#### THE PROBLEM:
Transcribe, word for word and without additions, each line below from the one containing "code-length lengths. -/" through the one containing "stays 7. -/", both ends included.

#### Stored items:
────────────────────────────────────────

-- ==== Sys2Proof/Tests/Slice0.lean ====
section
/-! SUPPORT. The model's own tests: the checks of well-formedness, the words of the opcode table, the spec's worked examples one step
at a time, and a witness for the hypotheses of every statement. Expected results come from spec/; each test names its source. -/

set_option Elab.async false

open Sys2Proof Sys2Proof.Machine

namespace Sys2Proof.Tests

/-! ## Small states -/

/-- A memory of the bytes from offset 0 on. -/
def bytes (l : List Nat) : Memory := l.zipIdx.foldl (fun m p => m.write p.2 (BitVec.ofNat 8 p.1)) []

/-- An engine after reset whose host has put the bytes in IN and set the registers. -/
def ready (input : List Nat) (cap : Nat) : State :=
  { State.reset with
    regs := { inLen := input.length, outCap := cap, inBase := 0, outBase := 0x10000 }
    inBuf := bytes input }

/-- The same engine while BUSY, at the start of a block. -/
def busy (input : List Nat) (cap : Nat) : State :=
  { ready input cap with blk := .readBlockHeader, status := { busy := true, done := false, errKind := 0, truncated := false } }

/-- The same in the symbol loop of a fixed block. -/
def inFixed (input : List Nat) (cap : Nat) : State := { busy input cap with blk := .fixedBlock, loopAt := .symbols }

/-- With the cursor at bit `k` of byte `b`. -/
def at_ (b k : Nat) (s : State) : State := { s with cur := { byteOff := b, bitOff := BitVec.ofNat 3 k } }

/-- With OUT holding the bytes from offset 0 on, and OUT_POS just past them. -/
def wrote (l : List Nat) (s : State) : State := { s with outBuf := bytes l, outPos := l.length }

/-- In the length sequence of a dynamic block, LS_I at `i`. -/
def inLengths (hlit hdist i : Nat) (s : State) : State :=
  { s with
    blk := .dynamicBlock
    loopAt := .lengths
    hdr := { s.hdr with hlit := BitVec.ofNat 9 hlit, hdist := BitVec.ofNat 6 hdist }
    seq := { s.seq with lsI := BitVec.ofNat 9 i } }

/-- Something of the next state, if there is one. -/
def next? {α : Type} (f : State → α) (o : Host.Outcome State Fault Refusal) : Option α := (nextOf o).map f

/-- The refusal, if it is one. -/
def refusalOf : Host.Outcome State Fault Refusal → Option Refusal
  | .next _ => none
  | .fault _ => none
  | .refused r => some r

/-- STATE, ERR_KIND and the cursor. -/
def endOf (s : State) : BlockState × Nat × Nat × Nat := (s.blk, s.status.errKind.toNat, s.cur.byteOff, s.cur.bitOff.toNat)

/-- OUT_POS and the bytes of OUT below it. -/
def outOf (s : State) : Nat × List Nat := (s.outPos, (List.range s.outPos).map fun a => (s.outBuf.read a).toNat)

/-! ## Well-formedness -/

/-- R82: 256 is no literal. -/
theorem test_lit_256_is_ill_formed : (Instr.lit 256).wellFormed = false := by decide

/-- R82: 255 is the last literal. -/
theorem test_lit_255_is_well_formed : (Instr.lit 255).wellFormed = true := by decide

/-- R84: 16 is no literal length. -/
theorem test_cl_lit_16_is_ill_formed : (Instr.clLit 16).wellFormed = false := by decide

/-- R84: 15 is the last literal length. -/
theorem test_cl_lit_15_is_well_formed : (Instr.clLit 15).wellFormed = true := by decide

/-! ## Words of spec/opcode_table.json, bit by bit -/

/-- R72: V[0] is BFINAL and V[2:1] is BTYPE. -/
theorem test_decode_headers : [0b000, 0b001, 0b010, 0b011, 0b100, 0b101, 0b110, 0b111].map (decode .blockHeader) =
  [.ok (.stored false), .ok (.stored true), .ok (.fixed false), .ok (.fixed true), .ok (.dynamic false), .ok (.dynamic true),
   .ok (.reserved false), .ok (.reserved true)] := by decide

/-- R82: 0 to 255 are literals. -/
theorem test_decode_literals : [0b000000000, 0b001000001, 0b011111111].map (decode .litlenSymbol) = [.ok (.lit 0), .ok (.lit 0x41), .ok (.lit 0xFF)] := by decide

/-- R82: the literal/length symbols 256 to 263. -/
theorem test_decode_litlen_256 : [0b100000000, 0b100000001, 0b100000010, 0b100000011, 0b100000100, 0b100000101, 0b100000110, 0b100000111].map (decode .litlenSymbol) =
  [.ok .eob, .ok .len257, .ok .len258, .ok .len259, .ok .len260, .ok .len261, .ok .len262, .ok .len263] := by decide

/-- R82: the literal/length symbols 264 to 271. -/
theorem test_decode_litlen_264 : [0b100001000, 0b100001001, 0b100001010, 0b100001011, 0b100001100, 0b100001101, 0b100001110, 0b100001111].map (decode .litlenSymbol) =
  [.ok .len264, .ok .len265, .ok .len266, .ok .len267, .ok .len268, .ok .len269, .ok .len270, .ok .len271] := by decide

/-- R82: the literal/length symbols 272 to 279. -/
theorem test_decode_litlen_272 : [0b100010000, 0b100010001, 0b100010010, 0b100010011, 0b100010100, 0b100010101, 0b100010110, 0b100010111].map (decode .litlenSymbol) =
  [.ok .len272, .ok .len273, .ok .len274, .ok .len275, .ok .len276, .ok .len277, .ok .len278, .ok .len279] := by decide

/-- R82: the literal/length symbols 280 to 287. -/
theorem test_decode_litlen_280 : [0b100011000, 0b100011001, 0b100011010, 0b100011011, 0b100011100, 0b100011101, 0b100011110, 0b100011111].map (decode .litlenSymbol) =
  [.ok .len280, .ok .len281, .ok .len282, .ok .len283, .ok .len284, .ok .len285, .ok .invalid286, .ok .invalid287] := by decide

/-- R83: the distance symbols 0 to 7. -/
theorem test_decode_dist_0 : [0b00000, 0b00001, 0b00010, 0b00011, 0b00100, 0b00101, 0b00110, 0b00111].map (decode .distSymbol) =
  [.ok .dist0, .ok .dist1, .ok .dist2, .ok .dist3, .ok .dist4, .ok .dist5, .ok .dist6, .ok .dist7] := by decide

/-- R83: the distance symbols 8 to 15. -/
theorem test_decode_dist_8 : [0b01000, 0b01001, 0b01010, 0b01011, 0b01100, 0b01101, 0b01110, 0b01111].map (decode .distSymbol) =
  [.ok .dist8, .ok .dist9, .ok .dist10, .ok .dist11, .ok .dist12, .ok .dist13, .ok .dist14, .ok .dist15] := by decide

/-- R83: the distance symbols 16 to 23. -/
theorem test_decode_dist_16 : [0b10000, 0b10001, 0b10010, 0b10011, 0b10100, 0b10101, 0b10110, 0b10111].map (decode .distSymbol) =
  [.ok .dist16, .ok .dist17, .ok .dist18, .ok .dist19, .ok .dist20, .ok .dist21, .ok .dist22, .ok .dist23] := by decide

/-- R83: the distance symbols 24 to 31. -/
theorem test_decode_dist_24 : [0b11000, 0b11001, 0b11010, 0b11011, 0b11100, 0b11101, 0b11110, 0b11111].map (decode .distSymbol) =
  [.ok .dist24, .ok .dist25, .ok .dist26, .ok .dist27, .ok .dist28, .ok .dist29, .ok .invalidD30, .ok .invalidD31] := by decide

/-- R84: the code-length symbols. -/
theorem test_decode_cl : [0b00000, 0b01111, 0b10000, 0b10001, 0b10010].map (decode .clSymbol) =
  [.ok (.clLit 0), .ok (.clLit 15), .ok .repPrev, .ok .repZero, .ok .repZeroLong] := by decide

/-- R26: a write of 1 issues DECODE, a write of 0 has no effect. -/
theorem test_decode_command : decode .hostCommand 0b1 = .ok .decode ∧ decode .hostCommand 0b0 = .error .noStart := by decide

/-- R82, R83, R84: values that are no symbol. -/
theorem test_decode_rejects : [decode .litlenSymbol 288, decode .litlenSymbol 512, decode .clSymbol 19, decode .distSymbol 32, decode .blockHeader 8] =
  [.error .outsideLitlenAlphabet, .error .tooWide, .error .outsideCodeLengthAlphabet, .error .tooWide, .error .tooWide] := by decide

/-- V41.10 and R86: 'A' is 01110001, the end of block 0000000, distance symbol 2 00010. -/
theorem test_fixed_code_bits : [fixedStreamBits (.lit 0x41), fixedStreamBits .eob, fixedStreamBits .dist2] =
  [some [false, true, true, true, false, false, false, true], some (List.replicate 7 false), some [false, false, false, true, false]] := by decide +kernel

/-! ## The bit cursor (V40) -/

/-- V40.1. -/
theorem test_read_lsb_3 : (match readLsb 3 (ready [0xB4, 0x0F] 0) with | .ok v s => some (v, s.cur) | .error _ _ => none) = some (4, ⟨0, 3⟩) := by decide +kernel

/-- V40.6. -/
theorem test_read_lsb_across_bytes : (match readLsb 5 (at_ 0 5 (ready [0xB4, 0x0F] 0)) with | .ok v s => some (v, s.cur) | .error _ _ => none) = some (29, ⟨1, 2⟩) := by decide +kernel

/-- V40.3. -/
theorem test_read_msb_3 : (match readMsb 3 (ready [0xB4] 0) with | .ok v s => some (v, s.cur) | .error _ _ => none) = some (1, ⟨0, 3⟩) := by decide +kernel

/-- V40.9. -/
theorem test_read_lsb_past_the_end : (match readLsb 3 (at_ 0 6 (ready [0xB4] 0)) with | .ok _ _ => none | .error e s => some (e, s.cur)) = some (.raised .endOfInput, ⟨1, 0⟩) := by decide +kernel

/-- V40.7. -/
theorem test_read_le16 : (match readLe16 (ready [0x34, 0x12] 0) with | .ok v s => some (v, s.cur) | .error _ _ => none) = some (0x1234, ⟨2, 0⟩) := by decide +kernel

/-- V40.4. -/
theorem test_align : (match alignToByte (at_ 0 3 (ready [0xB4, 0x0F] 0)) with | .ok _ s => some s.cur | .error _ _ => none) = some ⟨1, 0⟩ := by decide +kernel

/-! ## Codes and tables (V42 to V44) -/

/-- V42.2. -/
theorem test_build_codes : buildCodes 4 [3, 3, 3, 3, 3, 2, 4, 4] = some [0b010, 0b011, 0b100, 0b101, 0b110, 0b00, 0b1110, 0b1111] := by decide +kernel

/-- V42.3, V42.4. -/
theorem test_kraft_refused : buildCodes 2 [1, 1, 1] = none ∧ buildCodes 7 (List.replicate 19 1) = none := by decide +kernel

/-- V43.2. -/
theorem test_compile : (match compileTable 8 [3, 3, 3, 3, 3, 2, 4, 4] [2, 3, 4, 5, 6, 0, 14, 15] with
  | .ok t => some (t.slots.map (rawOfSlot 8), t.nodes) | .error _ => none) =
  some ([9, 11, 5, 10, 0, 1, 12, 13, 2, 3, 4, 14, 6, 7], 6) := by decide +kernel

/-- V43.6: nineteen codes of length 7 need more nodes than the table has. -/
theorem test_compile_out_of_nodes : (match compileTable 19 (List.replicate 19 7) (List.range 19) with | .ok _ => none | .error t => some t.nodes) = some 17 := by decide +kernel

/-- V44.1. -/
theorem test_decode_symbol : (match decodeSymbol [.leaf 1, .node 1, .leaf 0, .node 2, .leaf 2, .leaf 3] (ready [0b011] 0) with
  | .ok v s => some (v, s.cur) | .error _ _ => none) = some (2, ⟨0, 3⟩) := by decide +kernel

/-- V44.3. -/
theorem test_decode_symbol_empty_slot : (match decodeSymbol [.node 1, .node 2, .leaf 0, .leaf 1, .leaf 2, .empty] (ready [0b11] 0) with
  | .ok _ _ => none | .error e s => some (e, s.cur)) = some (.raised .invalidBlockData, ⟨0, 2⟩) := by decide +kernel

/-! ## The sink and the copy engine (V47) -/

/-- V47.1. -/
theorem test_sink_drops : (match sinkWrite 0x41 (wrote [1, 2] (ready [] 2)) with | .ok _ s => some (outOf s, s.status.truncated) | .error _ _ => none) =
  some ((3, [1, 2, 0]), true) := by decide +kernel

/-- V47.4. -/
theorem test_copy_overlaps : (match copyBackReference 5 2 (wrote [0x41, 0x42] (ready [] 16)) with | .ok _ s => some (outOf s) | .error _ _ => none) =
  some (7, [0x41, 0x42, 0x41, 0x42, 0x41, 0x42, 0x41]) := by decide +kernel

/-! ## One step of each instruction -/

/-- R154: HELLO. -/
theorem test_stored : next? (fun s => (endOf s, outOf s)) (exec (.stored true) (at_ 0 3 (busy [0x01, 0x05, 0x00, 0xFA, 0xFF, 0x48, 0x45, 0x4C, 0x4C, 0x4F] 5))) =
  some ((.done, 0, 10, 0), (5, [0x48, 0x45, 0x4C, 0x4C, 0x4F])) := by decide +kernel

/-- V45.1. -/
theorem test_stored_mismatch : next? endOf (exec (.stored true) (at_ 0 3 (busy [0x01, 0x05, 0x00, 0xFB, 0xFF, 0x48, 0x45, 0x4C, 0x4C, 0x4F] 5))) = some (.error, 1, 5, 0) := by decide +kernel

/-- R157, R113, R114. -/
theorem test_fixed : next? (fun s => (s.blk, s.hdr.btype, tabGet s.ll.lens 256 0, tabGet s.dist.lens 31 0)) (exec (.fixed true) (busy [] 0)) =
  some (.fixedBlock, 1, 7, 5) := by decide +kernel

/-- P3: HLIT 258, HDIST 4, HCLEN 16 and the code-length lengths. -/
theorem test_dynamic : next? (fun s => ((s.hdr.hlit, s.hdr.hdist, s.hdr.hclen), [16, 18, 2, 0].map (fun k => tabGet s.cl.lens k 0), s.loopAt))
    (exec (.dynamic true) (at_ 0 3 (busy [0x0D, 0x83, 0x05, 0x01, 0x00, 0x00, 0x00, 0x40, 0xB6, 0xF2, 0x7F, 0x84, 0x44, 0xCE, 0x09] 16))) =
  some ((258, 4, 16), [2, 2, 1, 0], .lengths) := by decide +kernel

/-- V45.8. -/
theorem test_dynamic_out_of_nodes : next? endOf (exec (.dynamic true) (at_ 0 3 (busy [0x05, 0xE0, 0xFF, 0xFF, 0xFF, 0xFF, 0xFF, 0xFF, 0xFF, 0x03] 0))) = some (.error, 4, 9, 2) := by decide +kernel

/-- R153: OUT_POS stays 7. -/
theorem test_reserved : next? (fun s => (endOf s, s.outPos)) (exec (.reserved true) (at_ 0 3 (wrote [1, 2, 3, 4, 5, 6, 7] (busy [0x07] 9)))) =
  some ((.error, 3, 0, 3), 7) := by decide +kernel

/-- R181. -/
theorem test_lit : next? outOf (exec (.lit 0x41) (inFixed [] 1)) = some (1, [0x41]) := by decide +kernel

/-- V47.6. -/
theorem test_lit_dropped : next? (fun s => (s.outPos, s.status.truncated, s.outBuf)) (exec (.lit 0x41) (inFixed [] 0)) = some (1, true, []) := by decide +kernel

/-- R182: the cursor stays where the code ended. -/
theorem test_eob_final : next? endOf (exec .eob (at_ 1 2 { inFixed [0x03, 0x00] 0 with hdr := { (inFixed [] 0).hdr with bfinal := 1 } })) = some (.done, 0, 1, 2) := by decide +kernel

/-- V45.4: the second header starts at (2,2). -/
theorem test_eob_not_final : next? endOf (exec .eob (at_ 2 2 (inFixed [0x8A, 0x02, 0x1C] 1))) = some (.readBlockHeader, 0, 2, 2) := by decide +kernel

/-- R110, the top of each range: the length symbols 257 to 264 with extra bits all 1. -/
theorem test_len_257 : [.len257, .len258, .len259, .len260, .len261, .len262, .len263, .len264].map (fun i => next? (fun s => (s.syms.mlen.toNat, s.cur.bitOff.toNat)) (exec i (inFixed [0xFF] 0))) =
  [some (3, 0), some (4, 0), some (5, 0), some (6, 0), some (7, 0), some (8, 0), some (9, 0), some (10, 0)] := by decide +kernel

/-- R110, the top of each range: the length symbols 265 to 272 with extra bits all 1. -/
theorem test_len_265 : [.len265, .len266, .len267, .len268, .len269, .len270, .len271, .len272].map (fun i => next? (fun s => (s.syms.mlen.toNat, s.cur.bitOff.toNat)) (exec i (inFixed [0xFF] 0))) =
  [some (12, 1), some (14, 1), some (16, 1), some (18, 1), some (22, 2), some (26, 2), some (30, 2), some (34, 2)] := by decide +kernel

/-- R110, the top of each range: the length symbols 273 to 280 with extra bits all 1. -/
theorem test_len_273 : [.len273, .len274, .len275, .len276, .len277, .len278, .len279, .len280].map (fun i => next? (fun s => (s.syms.mlen.toNat, s.cur.bitOff.toNat)) (exec i (inFixed [0xFF] 0))) =
  [some (42, 3), some (50, 3), some (58, 3), some (66, 3), some (82, 4), some (98, 4), some (114, 4), some (130, 4)] := by decide +kernel

/-- R110, the top of each range: the length symbols 281 to 285 with extra bits all 1. -/
theorem test_len_281 : [.len281, .len282, .len283, .len284, .len285].map (fun i => next? (fun s => (s.syms.mlen.toNat, s.cur.bitOff.toNat)) (exec i (inFixed [0xFF] 0))) =
  [some (162, 5), some (194, 5), some (226, 5), some (258, 5), some (258, 0)] := by decide +kernel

────────────────────────────────────────

#### RESPONSE:
/-- P3: HLIT 258, HDIST 4, HCLEN 16 and the code-length lengths. -/
theorem test_dynamic : next? (fun s => ((s.hdr.hlit, s.hdr.hdist, s.hdr.hclen), [16, 18, 2, 0].map (fun k => tabGet s.cl.lens k 0), s.loopAt))
    (exec (.dynamic true) (at_ 0 3 (busy [0x0D, 0x83, 0x05, 0x01, 0x00, 0x00, 0x00, 0x40, 0xB6, 0xF2, 0x7F, 0x84, 0x44, 0xCE, 0x09] 16))) =
  some ((258, 4, 16), [2, 2, 1, 0], .lengths) := by decide +kernel

/-- V45.8. -/
theorem test_dynamic_out_of_nodes : next? endOf (exec (.dynamic true) (at_ 0 3 (busy [0x05, 0xE0, 0xFF, 0xFF, 0xFF, 0xFF, 0xFF, 0xFF, 0xFF, 0x03] 0))) = some (.error, 4, 9, 2) := by decide +kernel

/-- R153: OUT_POS stays 7. -/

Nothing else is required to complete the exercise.